2. The I have worked 3 years over there and even had a positive skill assessment.
3. If I would have given the visa I would have worked hard and would have made business flourish
APPLICANT”S SUBMISSIONS
The applicant appeared before the Court by telephone. The applicant was unrepresented. The applicant did not request an interpreter and the Court was satisfied he was able to follow and participate in the hearing. The Court ensured that the applicant was in possession of a copy of the relevant Court books and that the first respondent’s written submissions.
At the commencement of the hearing, the Court explained that it was undertaking judicial review, not merits review and the difference between the two types of review. The Court also explained the procedure by which the hearing would be undertaken. Despite Court orders, no written submissions or other material was provided to the court by the applicant in support of his case.
The applicant told the Court that he was unable to provide any information to the Tribunal regards his employer nominator.
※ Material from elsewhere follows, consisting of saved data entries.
-- ==== Sys2Proof/Laws/Completes.lean ====
section
/-!
SUPPORT. Every meaning answers a next state: no command stops the block.
-/

namespace Sys2Proof.Machine

open Sys2Proof
set_option linter.all false

/-- A register access answers a next state when the effect behind it does (R13, R576). -/
theorem State.onBus_next (s : State) (r : Req) (off : Nat) (f : State → Host.Outcome State Fault Refusal) (hf : ∃ nx, f s = .next nx) :
    ∃ nx, s.onBus r off f = .next nx := by
  unfold State.onBus
  split
  · exact hf
  · exact ⟨_, rfl⟩
  · exact ⟨_, rfl⟩

theorem State.onPriv_next (s : State) (r : Req) (off : Nat) (f : State → Host.Outcome State Fault Refusal) (hf : ∃ nx, f s = .next nx) :
    ∃ nx, s.onPriv r off f = .next nx := by
  unfold State.onPriv
  refine State.onBus_next _ _ _ _ ?_
  try dsimp only
  split
  · exact hf
  · exact ⟨_, rfl⟩

theorem State.onRead_next (s : State) (r : Req) (off : Nat) (f : State → Host.Outcome State Fault Refusal) (hf : ∃ nx, f s = .next nx) :
    ∃ nx, s.onRead r off f = .next nx := by
  unfold State.onRead
  split
  · exact hf
  · exact ⟨_, rfl⟩
  · exact ⟨_, rfl⟩
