-- ==== Sys2Proof/Laws/Dispatch.lean ====
section
/-!
SUPPORT. The dispatch, command by command: what exec calls, so that no proof unfolds exec itself.
-/

namespace Sys2Proof.Machine

open Sys2Proof
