-- ==== Sys2Proof/WellFormed.lean ====
section
/-!
DEFINITION. The operands a command can carry: instance numbers within the block (00 R1 and the blocks' tables), values no wider
than the register, descriptor field, memory or message that holds them, octets below 256. Signed measurements are not bounded.
-/

namespace Sys2Proof

/-- A requester that exists: one of 512 engine threads, one of eight Hedges (R3, R367). -/
def Req.wf : Req → Bool
  | .thread g => decide (g < 512)
  | .hedge h => decide (h < 8)
  | .steward => true
  | .priv => true

/-- A descriptor of one of the nine command rings, with its 32-bit TAG and index (R432). -/
def Cmd.wf (c : Cmd) : Bool := decide (c.ring < 9) && decide (c.tag < 2 ^ 32) && decide (c.index < 2 ^ 32)

/-- A PTP message's frame is octets. -/
def PtpMsg.wf (m : PtpMsg) : Bool := m.frame.all (· < 256)

/-- A parameter block's fields within the octets they are read from (R414). -/
def NodeBlock.wf (b : NodeBlock) : Bool :=
  decide (b.eui < 2 ^ 64) && decide (b.short < 2 ^ 16) && decide (b.state < 2 ^ 8) && decide (b.flags < 2 ^ 16) &&
  b.drift.all (· < 4) && decide (b.meter < 2 ^ 16) && decide (b.secLevel < 8) && decide (b.keyGen < 2 ^ 8)

/-- A header as its form can carry it (R119 to R121): an 11-bit length for SUN-FSK and SUN-OFDM, the length octet of
O-QPSK, 32 bits and at most two branches for XL-OFDM. -/
def Header.wf : Header → Bool
  | .fsk mode _ _ _ len => decide (0x10 ≤ mode) && decide (mode < 0x18) && decide (len < 2048)
  | .ofdm mcs len _ => decide (mcs < 32) && decide (len < 2048)
  | .oqpsk len => decide (len < 256)
  | .xl w air => decide (w < 2 ^ 32) && decide (air.length ≤ 2)

/-- A lane of the part, with what at most two branches receive. -/
def CwIn.wf (x : CwIn) : Bool := decide (x.lane < 48) && decide (x.rx.length ≤ 2)

/-- A decoded PSDU is octets. -/
def LaneMeasure.wf (m : LaneMeasure) : Bool := m.psdu.all (· < 256)

/-- A snapshot names entries of the Thicket and carries 512 octets of each (R462). -/
def TwinSnap.wf (x : TwinSnap) : Bool :=
  x.entries.all fun p => decide (p.1 < 262144) && decide (p.2.length = 512) && p.2.all (· < 256)

/-- BOOT_SEL has two bits; the threads are the engines' (R484). -/
def BootIn.wf (x : BootIn) : Bool := decide (x.sel < 4) && x.threads.all fun p => decide (p.1 < 512) && decide (p.2 < 2 ^ 32)

/-- A place in an engine's space, chip SRAM or DRAM. -/
def EccAt.wf : EccAt → Bool
  | .steward => true
  | .engine g ea => decide (g < 512) && decide (ea < 2 ^ 32)
  | .sram off => decide (off < 2 ^ 27)
  | .dram a _ => decide (a < 2 ^ 36)
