/-- The hypotheses of ThreadCrypto can be met, clause by clause. -/
theorem witness_ThreadCrypto :
    (∃ (g : Nat) (rd ra : BitVec 5) (s : State), s.issues g = true ∧ (s.issued g).bufCheck g (s.r g ra) 16 48 false = 0 ∧ s.freeTicket g = none)
    ∧ (∃ (g t : Nat) (rd ra : BitVec 5) (s : State), s.issues g = true ∧ (s.issued g).bufCheck g (s.r g ra) 16 48 false = 0 ∧ s.freeTicket g = some t ∧ (cryBlock ((s.issued g).placeRead (s.place g (s.r g ra)) 48)).ok g = false)
    ∧ (∃ (g t : Nat) (rd ra : BitVec 5) (x : Nat × Nat × Bool) (s : State), s.issues g = true ∧ (s.issued g).bufCheck g (s.r g ra) 16 48 false = 0 ∧ s.freeTicket g = some t ∧ (cryBlock ((s.issued g).placeRead (s.place g (s.r g ra)) 48)).ok g = true ∧ (([((cryBlock ((s.issued g).placeRead (s.place g (s.r g ra)) 48)).ad, (cryBlock ((s.issued g).placeRead (s.place g (s.r g ra)) 48)).spans.1, false), ((cryBlock ((s.issued g).placeRead (s.place g (s.r g ra)) 48)).inp, (cryBlock ((s.issued g).placeRead (s.place g (s.r g ra)) 48)).spans.2.1, false), ((cryBlock ((s.issued g).placeRead (s.place g (s.r g ra)) 48)).out, (cryBlock ((s.issued g).placeRead (s.place g (s.r g ra)) 48)).spans.2.2.1, false), ((cryBlock ((s.issued g).placeRead (s.place g (s.r g ra)) 48)).out, (cryBlock ((s.issued g).placeRead (s.place g (s.r g ra)) 48)).spans.2.2.2, true)].find? fun x => (s.issued g).reachAll g x.1 x.2.1 x.2.2 != 0 || (x.2.1 != 0 && (match (s.issued g).place g x.1 with | .regs _ => true | _ => false))) = some x))
    ∧ (∃ (g t : Nat) (rd ra : BitVec 5) (s : State), s.issues g = true ∧ (s.issued g).bufCheck g (s.r g ra) 16 48 false = 0 ∧ s.freeTicket g = some t ∧ (cryBlock ((s.issued g).placeRead (s.place g (s.r g ra)) 48)).ok g = true ∧ (([((cryBlock ((s.issued g).placeRead (s.place g (s.r g ra)) 48)).ad, (cryBlock ((s.issued g).placeRead (s.place g (s.r g ra)) 48)).spans.1, false), ((cryBlock ((s.issued g).placeRead (s.place g (s.r g ra)) 48)).inp, (cryBlock ((s.issued g).placeRead (s.place g (s.r g ra)) 48)).spans.2.1, false), ((cryBlock ((s.issued g).placeRead (s.place g (s.r g ra)) 48)).out, (cryBlock ((s.issued g).placeRead (s.place g (s.r g ra)) 48)).spans.2.2.1, false), ((cryBlock ((s.issued g).placeRead (s.place g (s.r g ra)) 48)).out, (cryBlock ((s.issued g).placeRead (s.place g (s.r g ra)) 48)).spans.2.2.2, true)].find? fun x => (s.issued g).reachAll g x.1 x.2.1 x.2.2 != 0 || (x.2.1 != 0 && (match (s.issued g).place g x.1 with | .regs _ => true | _ => false))) = none) ∧ ((s.issued g).cryKey g (cryBlock ((s.issued g).placeRead (s.place g (s.r g ra)) 48))).1 ≠ 0)
    ∧ (∃ (g t : Nat) (rd ra : BitVec 5) (s : State), s.issues g = true ∧ (s.issued g).bufCheck g (s.r g ra) 16 48 false = 0 ∧ s.freeTicket g = some t ∧ (cryBlock ((s.issued g).placeRead (s.place g (s.r g ra)) 48)).ok g = true ∧ (([((cryBlock ((s.issued g).placeRead (s.place g (s.r g ra)) 48)).ad, (cryBlock ((s.issued g).placeRead (s.place g (s.r g ra)) 48)).spans.1, false), ((cryBlock ((s.issued g).placeRead (s.place g (s.r g ra)) 48)).inp, (cryBlock ((s.issued g).placeRead (s.place g (s.r g ra)) 48)).spans.2.1, false), ((cryBlock ((s.issued g).placeRead (s.place g (s.r g ra)) 48)).out, (cryBlock ((s.issued g).placeRead (s.place g (s.r g ra)) 48)).spans.2.2.1, false), ((cryBlock ((s.issued g).placeRead (s.place g (s.r g ra)) 48)).out, (cryBlock ((s.issued g).placeRead (s.place g (s.r g ra)) 48)).spans.2.2.2, true)].find? fun x => (s.issued g).reachAll g x.1 x.2.1 x.2.2 != 0 || (x.2.1 != 0 && (match (s.issued g).place g x.1 with | .regs _ => true | _ => false))) = none) ∧ ((s.issued g).cryKey g (cryBlock ((s.issued g).placeRead (s.place g (s.r g ra)) 48))).1 = 0)
    ∧ (∃ (g : Nat) (rd ra : BitVec 5) (cmd : BitVec 12) (s : State), s.issues g = true ∧ cmd.toNat < 2 ∧ ((s.cry.find? fun x => x.thread == g && x.ticket == s.r g ra % 8) = none))
    ∧ (∃ (g : Nat) (rd ra : BitVec 5) (cmd : BitVec 12) (x : CryOp) (s : State), s.issues g = true ∧ cmd.toNat < 2 ∧ ((s.cry.find? fun x => x.thread == g && x.ticket == s.r g ra % 8) = some x) ∧ x.done = true)
    ∧ (∃ (g : Nat) (rd ra : BitVec 5) (x : CryOp) (s : State), s.issues g = true ∧ ((s.cry.find? fun x => x.thread == g && x.ticket == s.r g ra % 8) = some x) ∧ x.done = false)
    ∧ (∃ (g : Nat) (rd ra : BitVec 5) (x : CryOp) (s : State), s.issues g = true ∧ ((s.cry.find? fun x => x.thread == g && x.ticket == s.r g ra % 8) = some x) ∧ x.done = false)
    ∧ (∃ (g t : Nat) (x : CryOp) (s : State), (s.cry.find? (fun x => x.thread == g && x.ticket == t && !x.done) = some x)) :=
  ⟨⟨0, 1, 0, { State.reset.putThread 0 1 with cry := (List.range 8).map fun i => (⟨0, i, 0, false, none, 0, [], false⟩ : CryOp) }, by decide⟩,
   ⟨0, 1, 1, 0, { State.reset.putThread 0 1 with cry := [⟨0, 0, 0, false, none, 0, [], false⟩] }, by decide⟩,
   ⟨0, 0, 0, 1, (0x20000000, 4, false), { ((State.reset.putThread 0 1).put THR.W 1 0x80) with mem.localMem := [(0x80, 5), (0x96, 4), (0x9F, 0x20)] }, by decide⟩,
   ⟨0, 0, 0, 1, { ((State.reset.putThread 0 1).put THR.W 1 0x80) with mem.localMem := [(0x80, 3), (0x81, 1), (0x84, 20)] }, by decide⟩,
   ⟨0, 0, 0, 1, { ((State.reset.putThread 0 1).put THR.W 1 0x80) with mem.localMem := [(0x80, 5), (0x96, 4)] }, by decide⟩,
   ⟨0, 1, 0, 1, State.reset.putThread 0 1, by decide⟩,
   ⟨0, 1, 0, 1, ⟨0, 0, 0, true, none, 0, [], true⟩, { State.reset.putThread 0 1 with cry := [⟨0, 0, 0, true, none, 0, [], true⟩] }, by decide⟩,
   ⟨0, 1, 0, ⟨0, 0, 0, true, none, 0, [], false⟩, { State.reset.putThread 0 1 with cry := [⟨0, 0, 0, true, none, 0, [], false⟩] }, by decide⟩,
   ⟨0, 1, 0, ⟨0, 0, 0, true, none, 0, [], false⟩, { State.reset.putThread 0 1 with cry := [⟨0, 0, 0, true, none, 0, [], false⟩] }, by decide⟩,
   ⟨0, 0, ⟨0, 0, 0x12, false, none, 0, [], false⟩, { State.reset.putThread 0 1 with cry := [⟨0, 0, 0x12, false, none, 0, [], false⟩] }, by decide⟩⟩
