-- ==== Sys2Proof/Word.lean ====
section
/-!
DEFINITION. The two word sizes of the hardware (spec/00_scope.md R10): `u8` and `u16`, both unsigned.
`+` and `-` on them wrap modulo 2^8 and 2^16 (R9, R10).
-/

namespace Sys2Proof

/-- `u8`: an opcode byte, a register-ordinal byte, a byte of a device (R10). -/
abbrev Byte := BitVec 8

/-- `u16`: a register, a literal, an address (R10). -/
abbrev Word := BitVec 16

end Sys2Proof
end

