-- ==== Sys2Proof/Machine/Ops.lean ====
section
/-!
DEFINITION. The named operations of the machine: the register file (spec/10_state.md), the plain memory device, the
peripherals and the mapper (spec/20_memory.md), the primitives MemRead and MemWrite (spec/00_scope.md R11), and the stack and
frame primitives (spec/43_stack.md, spec/44_call.md). An operation that can raise an error answers in `Except Fault`: the
first error ends it and nothing after it is done (R11, R145). There is no trap entry and no return from one (R143, R147):
a raised error becomes the outcome of the step in `finish`, in one place.
-/

namespace Sys2Proof.Machine

/-! ### The register file (R20, R23) -/

/-- Read a register. -/
def RegFile.get (x : RegFile) : Reg → Word
  | .ip => x.ip | .acc => x.acc
  | .r1 => x.r1 | .r2 => x.r2 | .r3 => x.r3 | .r4 => x.r4
  | .r5 => x.r5 | .r6 => x.r6 | .r7 => x.r7 | .r8 => x.r8
  | .sp => x.sp | .fp => x.fp

/-- Write a register; no other changes (R23). -/
def RegFile.set (x : RegFile) (r : Reg) (v : Word) : RegFile :=
  match r with
  | .ip => { x with ip := v } | .acc => { x with acc := v }
  | .r1 => { x with r1 := v } | .r2 => { x with r2 := v } | .r3 => { x with r3 := v } | .r4 => { x with r4 := v }
  | .r5 => { x with r5 := v } | .r6 => { x with r6 := v } | .r7 => { x with r7 := v } | .r8 => { x with r8 := v }
  | .sp => { x with sp := v } | .fp => { x with fp := v }

/-- `x[r]` (R11). -/
def State.reg (s : State) (r : Reg) : Word := s.regs.get r

/-- `x[r] <- v` (R11). -/
def State.setReg (s : State) (r : Reg) (v : Word) : State := { s with regs := s.regs.set r v }

/-! ### The other fields of the state, one update each -/

/-- `sfs <- v` (R30). -/
def State.setSfs (s : State) (v : Word) : State := { s with sfs := v }

/-- The address space after a Device operation (R33). -/
def State.setSpace (s : State) (σ : DeviceState) : State := { s with space := σ }

/-- How the step ends (R140; log 6). -/
def State.setStatus (s : State) (st : Status) : State := { s with status := st }

/-! ### The contents of the memory devices -/

/-- The cell that holds byte `o` of the memory device `id`: each device has 65536 keys of its own (R41), so that in the
default address space a byte's key is its address (log 9). -/
def cellKey (id : Nat) (o : Nat) : Nat := id * 65536 + o

/-- The byte at a key. -/
def Memory.read (m : Memory) (k : Nat) : Byte :=
  match m.find? (fun c => c.1 == k) with
  | some c => c.2
  | none => unlistedByte

/-- The cells without the one at `k`. -/
def Memory.erase (m : Memory) (k : Nat) : Memory := m.filter (fun c => c.1 != k)

/-- Add a cell in its place by key. -/
def Memory.insert : Memory → Nat → Byte → Memory
  | [], k, b => [(k, b)]
  | c :: m, k, b => if k < c.1 then (k, b) :: c :: m else c :: Memory.insert m k b

/-- Write a byte; a byte equal to what an unlisted key reads as is not listed. -/
def Memory.write (m : Memory) (k : Nat) (b : Byte) : Memory :=
  if b = unlistedByte then m.erase k else (m.erase k).insert k b

/-- The canonical form: keys strictly rising, no listed byte equal to an unlisted one's. -/
abbrev Memory.wf (m : Memory) : Prop :=
  m.Pairwise (fun c d => c.1 < d.1) ∧ ∀ c ∈ m, c.2 ≠ unlistedByte

/-- The word at two neighbouring keys, high byte first (R42). -/
def Memory.readWord (m : Memory) (k : Nat) : Word := joinBytes (m.read k) (m.read (k + 1))

/-- Write a word at two neighbouring keys, high byte first (R42). -/
def Memory.writeWord (m : Memory) (k : Nat) (v : Word) : Memory := (m.write k (hi8 v)).write (k + 1) (lo8 v)

/-- Write bytes at neighbouring keys, the first one at `k`. -/
def Memory.writeBytes : Memory → Nat → List Byte → Memory
  | m, _, [] => m
  | m, k, b :: bs => Memory.writeBytes (m.write k b) (k + 1) bs

/-! ### Devices (R40 to R58) -/

/-- A device that answers an operation itself. -/
inductive Leaf where
  | memory (id size : Nat)
  | peripheral (id : Nat)
deriving DecidableEq, Repr

/-- R48, inclusive at both ends. -/
def inRegion (start last a : Word) : Bool := decide (start ≤ a) && decide (a ≤ last)

/-- R54. -/
def regionOffset (start : Word) (remap : Bool) (a : Word) : Word := if remap then a - start else a

/-- `read_u8` of a device that answers itself (R44, R46). -/
def Leaf.readU8 (l : Leaf) (o : Word) (σ : DeviceState) : Option (Byte × DeviceState) :=
  match l with
  | .memory id size => if o.toNat < size then some (σ.mem.read (cellKey id o.toNat), σ) else none
  | .peripheral id =>
    match Config.peripheralRead8 id σ.trace o with
    | some b => some (b, { σ with trace := ⟨id, o, .read8 b⟩ :: σ.trace })
    | none => none

/-- `read_u16` of a device that answers itself: on a memory `o + 1` is computed without wrap-around (R44). -/
def Leaf.readU16 (l : Leaf) (o : Word) (σ : DeviceState) : Option (Word × DeviceState) :=
  match l with
  | .memory id size => if o.toNat + 1 < size then some (σ.mem.readWord (cellKey id o.toNat), σ) else none
  | .peripheral id =>
    match Config.peripheralRead16 id σ.trace o with
    | some v => some (v, { σ with trace := ⟨id, o, .read16 v⟩ :: σ.trace })
    | none => none

/-- `write_u8` of a device that answers itself; no instruction issues it (R59). -/
def Leaf.writeU8 (l : Leaf) (o : Word) (v : Byte) (σ : DeviceState) : Option DeviceState :=
  match l with
  | .memory id size => if o.toNat < size then some { σ with mem := σ.mem.write (cellKey id o.toNat) v } else none
  | .peripheral id =>
    if Config.peripheralWrite8 id σ.trace o v then some { σ with trace := ⟨id, o, .write8 v⟩ :: σ.trace } else none

/-- `write_u16` of a device that answers itself (R44, R46). -/
def Leaf.writeU16 (l : Leaf) (o : Word) (v : Word) (σ : DeviceState) : Option DeviceState :=
  match l with
  | .memory id size => if o.toNat + 1 < size then some { σ with mem := σ.mem.writeWord (cellKey id o.toNat) v } else none
  | .peripheral id =>
    if Config.peripheralWrite16 id σ.trace o v then some { σ with trace := ⟨id, o, .write16 v⟩ :: σ.trace } else none

end Sys2Proof.Machine

namespace Sys2Proof
open Machine

mutual
/-- The device that answers an operation at `a`, and the offset it is given. It does not depend on the operation: "reads and
writes use the same lookup" (R52), and a 16-bit access is looked up by its first byte (R57). -/
def Device.resolve : Device → Word → Option (Leaf × Word)
  | .memory id size, a => some (.memory id size, a)
  | .peripheral id, a => some (.peripheral id, a)
  | .mapper rs, a => rs.resolve a
/-- R58: the first region that contains `a`, most recently mapped first; no region is a failure (R53). -/
def Regions.resolve : Regions → Word → Option (Leaf × Word)
  | .nil, _ => none
  | .cons d start last remap older, a =>
    if inRegion start last a then d.resolve (regionOffset start remap a) else older.resolve a
end

/-- `read_u8` of any device (R40): `none` is the failure None. -/
def Device.readU8 (d : Device) (a : Word) (σ : DeviceState) : Option (Byte × DeviceState) :=
  match d.resolve a with
  | some (l, o) => l.readU8 o σ
  | none => none

/-- `read_u16` of any device: one call to the device of the first byte (R57). -/
def Device.readU16 (d : Device) (a : Word) (σ : DeviceState) : Option (Word × DeviceState) :=
  match d.resolve a with
  | some (l, o) => l.readU16 o σ
  | none => none

/-- `write_u8` of any device: `none` is the failure Err. -/
def Device.writeU8 (d : Device) (a : Word) (v : Byte) (σ : DeviceState) : Option DeviceState :=
  match d.resolve a with
  | some (l, o) => l.writeU8 o v σ
  | none => none

/-- `write_u16` of any device. -/
def Device.writeU16 (d : Device) (a : Word) (v : Word) (σ : DeviceState) : Option DeviceState :=
  match d.resolve a with
  | some (l, o) => l.writeU16 o v σ
  | none => none

/-- The key of the memory byte behind an address; `none` if no memory device backs it. -/
def Device.byteCell (d : Device) (a : Word) : Option Nat :=
  match d.resolve a with
  | some (.memory id size, o) => if o.toNat < size then some (cellKey id o.toNat) else none
  | _ => none

/-- The key of the first byte of the memory word that a 16-bit access at an address reaches, the second byte at the next key
(R57); `none` if no memory device serves it. -/
def Device.wordCell (d : Device) (a : Word) : Option Nat :=
  match d.resolve a with
  | some (.memory id size, o) => if o.toNat + 1 < size then some (cellKey id o.toNat) else none
  | _ => none

end Sys2Proof

namespace Sys2Proof.Machine

/-! ### MemRead and MemWrite (R11) -/

/-- `MemRead(a, 1)`. -/
def memRead8 (access : Access) (a : Word) (s : State) : Except Fault (Byte × State) :=
  match s.cfg.addressSpace.readU8 a s.space with
  | some (b, σ) => .ok (b, s.setSpace σ)
  | none => .error (.addressRange a access)

/-- `MemRead(a, 2)`. -/
def memRead16 (access : Access) (a : Word) (s : State) : Except Fault (Word × State) :=
  match s.cfg.addressSpace.readU16 a s.space with
  | some (v, σ) => .ok (v, s.setSpace σ)
  | none => .error (.addressRange a access)

/-- `MemWrite(a, 2, v)`. -/
def memWrite16 (a v : Word) (s : State) : Except Fault State :=
  match s.cfg.addressSpace.writeU16 a v s.space with
  | some σ => .ok (s.setSpace σ)
  | none => .error (.addressRange a .write16)

/-! ### The stack (R110, R111) -/

/-- R110: write at SP, then lower SP by 2, then raise sfs by 2, all modulo 2^16. -/
def push (v : Word) (s : State) : Except Fault State := do
  let a := s.reg .sp
  let s ← memWrite16 a v s
  .ok ((s.setReg .sp (a - 2)).setSfs (s.sfs + 2))

/-- R111: raise SP by 2 and lower sfs by 2, then read at the new SP. -/
def pop (s : State) : Except Fault (Word × State) :=
  let a := s.reg .sp + 2
  memRead16 .read16 a ((s.setReg .sp a).setSfs (s.sfs - 2))

/-- Push the values of a list, the first one first. -/
def pushAll : List Word → State → Except Fault State
  | [], s => .ok s
  | v :: vs, s => do
    let s ← push v s
    pushAll vs s

/-- Pop into the registers of a list, the first one first. -/
def popInto : List Reg → State → Except Fault State
  | [], s => .ok s
  | r :: rs, s => do
    let (v, s) ← pop s
    popInto rs (s.setReg r v)

/-- `repeat n times: pop()` (R121): each reads its word and lowers sfs. -/
def popDiscard : Nat → State → Except Fault State
  | 0, s => .ok s
  | n + 1, s => do
    let (_, s) ← pop s
    popDiscard n s

/-! ### Frames (R120, R121) -/

/-- R120: push R1..R8, IP and `sfs + 2`, where sfs already counts the nine pushes; then FP ← SP and sfs ← 0. -/
def pushState (s : State) : Except Fault State := do
  let s ← pushAll [s.reg .r1, s.reg .r2, s.reg .r3, s.reg .r4, s.reg .r5, s.reg .r6, s.reg .r7, s.reg .r8, s.reg .ip] s
  let s ← push (s.sfs + 2) s
  .ok ((s.setReg .fp (s.reg .sp)).setSfs 0)

/-- R121: SP ← FP; pop the saved frame size into sfs; pop IP, R8..R1 and the argument count; discard that many words; then
FP ← the FP on entry plus the saved frame size (D8, D9; log 14). -/
def popState (s : State) : Except Fault State := do
  let fp0 := s.reg .fp
  let (saved, s) ← pop (s.setReg .sp fp0)
  let s ← popInto [.ip, .r8, .r7, .r6, .r5, .r4, .r3, .r2, .r1] (s.setSfs saved)
  let (n, s) ← pop s
  let s ← popDiscard n.toNat s
  .ok (s.setReg .fp (fp0 + saved))

/-! ### The end of an instruction -/

/-- The outcome of a step whose instruction ended so: Continue, or the raised error returned to the host (R140, R143). -/
def finish : Except Fault State → Host.Outcome State Fault Refusal
  | .ok s => .next s
  | .error f => .fault f

end Sys2Proof.Machine
end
The applicant would have liked to, but was simply unable. The applicant was also unable to provide the Court with any additional information.
CONSIDERATION
In Djokovic v Minister for Immigration, Citizenship, Migrant Services and Multicultural Affairs [2022] FCAFC 3 at [17] the task of a Court conducting judicial review was described in this manner:
… An application for judicial review is one in which the judicial branch of government reviews, by reference to legality or lawfulness, the decision or decisions of the executive branch of government, here in the form of a decision of the Minister. The court does not consider the merits or wisdom the decision; nor does it remake the decision. The task of the court is to rule upon the lawfulness or legality the decision by reference to the complaints made about it.
Three grounds of judicial review relied upon fail to identify any jurisdictional error on the part of the Tribunal. At best, they appear to take issue with the merits of the applicant’s visa application, which is outside the court’s jurisdiction: (see; Minister for Immigration and Ethnic Affairs v Wu Shan Laing (1996) 185 CLR 259).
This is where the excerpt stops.